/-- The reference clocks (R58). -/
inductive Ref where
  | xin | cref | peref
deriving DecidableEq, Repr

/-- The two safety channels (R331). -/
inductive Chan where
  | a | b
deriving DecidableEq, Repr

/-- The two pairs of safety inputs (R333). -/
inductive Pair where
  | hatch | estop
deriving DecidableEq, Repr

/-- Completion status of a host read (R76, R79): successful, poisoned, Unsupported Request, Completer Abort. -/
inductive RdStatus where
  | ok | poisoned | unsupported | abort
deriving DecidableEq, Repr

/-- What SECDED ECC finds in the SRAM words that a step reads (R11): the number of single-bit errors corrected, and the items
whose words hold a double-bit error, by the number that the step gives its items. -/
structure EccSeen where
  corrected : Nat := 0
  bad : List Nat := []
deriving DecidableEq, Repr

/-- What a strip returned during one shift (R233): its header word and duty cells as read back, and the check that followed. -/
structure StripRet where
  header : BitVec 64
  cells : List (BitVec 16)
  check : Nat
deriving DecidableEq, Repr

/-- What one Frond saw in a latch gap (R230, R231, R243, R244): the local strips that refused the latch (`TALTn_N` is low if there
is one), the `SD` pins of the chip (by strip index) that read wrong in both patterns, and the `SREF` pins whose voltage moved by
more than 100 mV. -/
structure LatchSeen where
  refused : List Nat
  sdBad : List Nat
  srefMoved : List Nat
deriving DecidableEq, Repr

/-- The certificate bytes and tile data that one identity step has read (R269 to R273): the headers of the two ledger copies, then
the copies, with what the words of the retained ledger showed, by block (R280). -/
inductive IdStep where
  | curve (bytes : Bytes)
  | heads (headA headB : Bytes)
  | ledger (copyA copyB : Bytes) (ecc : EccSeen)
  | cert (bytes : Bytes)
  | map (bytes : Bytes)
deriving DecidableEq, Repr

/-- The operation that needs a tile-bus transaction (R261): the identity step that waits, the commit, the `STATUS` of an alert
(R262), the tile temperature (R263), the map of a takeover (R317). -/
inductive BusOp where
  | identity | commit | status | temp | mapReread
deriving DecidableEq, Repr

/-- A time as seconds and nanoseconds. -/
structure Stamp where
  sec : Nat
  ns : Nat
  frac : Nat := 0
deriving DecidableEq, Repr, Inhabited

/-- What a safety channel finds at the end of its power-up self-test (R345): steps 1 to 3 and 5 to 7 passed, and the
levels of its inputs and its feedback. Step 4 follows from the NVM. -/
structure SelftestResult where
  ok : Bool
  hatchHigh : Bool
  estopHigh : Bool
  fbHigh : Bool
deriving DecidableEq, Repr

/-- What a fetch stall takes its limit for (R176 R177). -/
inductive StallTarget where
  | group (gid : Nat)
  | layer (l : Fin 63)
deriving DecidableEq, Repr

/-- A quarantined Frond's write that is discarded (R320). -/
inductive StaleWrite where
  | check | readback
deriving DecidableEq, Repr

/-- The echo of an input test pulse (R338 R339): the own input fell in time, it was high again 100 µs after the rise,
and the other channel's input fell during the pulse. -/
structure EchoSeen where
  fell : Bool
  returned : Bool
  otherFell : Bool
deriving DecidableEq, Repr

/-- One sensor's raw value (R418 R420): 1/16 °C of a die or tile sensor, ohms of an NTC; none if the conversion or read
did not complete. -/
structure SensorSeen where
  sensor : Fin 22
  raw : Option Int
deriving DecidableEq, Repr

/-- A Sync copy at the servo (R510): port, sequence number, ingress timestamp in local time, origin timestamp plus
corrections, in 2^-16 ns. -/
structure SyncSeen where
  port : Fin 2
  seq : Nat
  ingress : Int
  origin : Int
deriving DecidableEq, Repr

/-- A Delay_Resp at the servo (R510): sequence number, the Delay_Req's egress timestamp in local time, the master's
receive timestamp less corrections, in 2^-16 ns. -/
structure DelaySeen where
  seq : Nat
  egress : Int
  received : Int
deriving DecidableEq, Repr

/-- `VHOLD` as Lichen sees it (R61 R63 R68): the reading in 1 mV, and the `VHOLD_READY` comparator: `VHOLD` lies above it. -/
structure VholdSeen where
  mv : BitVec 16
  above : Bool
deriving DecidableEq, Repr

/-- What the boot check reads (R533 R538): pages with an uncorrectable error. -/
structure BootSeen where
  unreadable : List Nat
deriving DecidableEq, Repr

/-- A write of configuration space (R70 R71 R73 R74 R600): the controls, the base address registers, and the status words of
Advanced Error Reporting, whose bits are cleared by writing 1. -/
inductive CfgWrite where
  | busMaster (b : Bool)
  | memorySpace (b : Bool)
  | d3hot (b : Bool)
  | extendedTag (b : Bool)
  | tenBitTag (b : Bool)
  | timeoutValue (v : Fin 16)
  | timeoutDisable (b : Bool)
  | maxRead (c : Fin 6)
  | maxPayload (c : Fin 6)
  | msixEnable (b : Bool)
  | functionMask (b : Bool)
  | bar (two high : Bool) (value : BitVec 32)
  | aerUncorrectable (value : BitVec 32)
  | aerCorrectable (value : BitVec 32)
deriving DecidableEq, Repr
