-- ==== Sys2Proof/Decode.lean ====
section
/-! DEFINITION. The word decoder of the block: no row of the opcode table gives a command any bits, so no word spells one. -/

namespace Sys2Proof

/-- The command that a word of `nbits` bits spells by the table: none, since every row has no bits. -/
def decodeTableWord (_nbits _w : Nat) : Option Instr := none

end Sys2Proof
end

━━━

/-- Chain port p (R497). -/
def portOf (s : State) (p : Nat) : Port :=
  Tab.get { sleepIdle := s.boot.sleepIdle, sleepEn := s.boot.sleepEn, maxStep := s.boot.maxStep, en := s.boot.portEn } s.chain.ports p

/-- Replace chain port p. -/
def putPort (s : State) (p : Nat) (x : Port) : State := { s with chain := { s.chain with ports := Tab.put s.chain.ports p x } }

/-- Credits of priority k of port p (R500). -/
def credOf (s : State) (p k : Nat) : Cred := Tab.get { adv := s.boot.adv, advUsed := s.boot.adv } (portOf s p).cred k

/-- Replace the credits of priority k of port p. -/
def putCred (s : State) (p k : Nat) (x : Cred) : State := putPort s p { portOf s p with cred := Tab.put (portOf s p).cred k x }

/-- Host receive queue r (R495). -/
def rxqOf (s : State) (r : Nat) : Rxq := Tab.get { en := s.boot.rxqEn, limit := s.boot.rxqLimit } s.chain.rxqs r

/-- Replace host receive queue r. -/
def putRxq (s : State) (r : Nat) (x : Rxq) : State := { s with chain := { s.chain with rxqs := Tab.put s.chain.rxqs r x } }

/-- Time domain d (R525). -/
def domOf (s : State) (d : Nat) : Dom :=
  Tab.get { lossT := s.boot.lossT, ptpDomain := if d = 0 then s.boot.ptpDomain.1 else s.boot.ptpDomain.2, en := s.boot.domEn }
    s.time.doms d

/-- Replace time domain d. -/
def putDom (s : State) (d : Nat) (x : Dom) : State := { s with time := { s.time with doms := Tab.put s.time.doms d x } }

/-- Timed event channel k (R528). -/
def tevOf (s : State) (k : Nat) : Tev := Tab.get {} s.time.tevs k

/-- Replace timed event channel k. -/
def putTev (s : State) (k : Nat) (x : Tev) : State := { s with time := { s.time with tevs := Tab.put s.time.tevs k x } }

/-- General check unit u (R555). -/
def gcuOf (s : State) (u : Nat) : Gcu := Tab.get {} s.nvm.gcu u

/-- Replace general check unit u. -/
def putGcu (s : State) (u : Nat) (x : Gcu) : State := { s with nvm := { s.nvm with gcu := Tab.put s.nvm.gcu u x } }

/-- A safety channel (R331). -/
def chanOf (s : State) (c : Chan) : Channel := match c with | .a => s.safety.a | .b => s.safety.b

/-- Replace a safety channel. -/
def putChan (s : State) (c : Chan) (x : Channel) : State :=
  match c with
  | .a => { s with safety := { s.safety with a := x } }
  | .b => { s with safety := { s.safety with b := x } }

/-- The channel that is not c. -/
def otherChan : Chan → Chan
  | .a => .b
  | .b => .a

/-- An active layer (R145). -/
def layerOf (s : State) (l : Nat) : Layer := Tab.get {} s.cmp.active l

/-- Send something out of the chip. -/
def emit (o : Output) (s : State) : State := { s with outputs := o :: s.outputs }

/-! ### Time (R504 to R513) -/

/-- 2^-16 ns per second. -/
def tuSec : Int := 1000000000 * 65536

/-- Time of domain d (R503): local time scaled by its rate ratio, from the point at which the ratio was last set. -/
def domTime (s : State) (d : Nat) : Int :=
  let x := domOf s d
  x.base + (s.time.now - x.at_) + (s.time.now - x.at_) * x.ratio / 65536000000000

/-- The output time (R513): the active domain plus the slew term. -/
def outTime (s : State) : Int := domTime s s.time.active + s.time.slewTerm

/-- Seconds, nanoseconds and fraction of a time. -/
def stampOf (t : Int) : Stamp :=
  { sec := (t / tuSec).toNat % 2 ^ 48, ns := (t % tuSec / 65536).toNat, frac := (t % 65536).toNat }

━━━

## TASK TO CARRY OUT
Filter the entries above down to the lines that contain the word "BitVec".

## ANSWER TO THE PROBLEM
  header : BitVec 64
  cells : List (BitVec 16)
  mv : BitVec 16
  | bar (two high : Bool) (value : BitVec 32)
  | aerUncorrectable (value : BitVec 32)
  | aerCorrectable (value : BitVec 32)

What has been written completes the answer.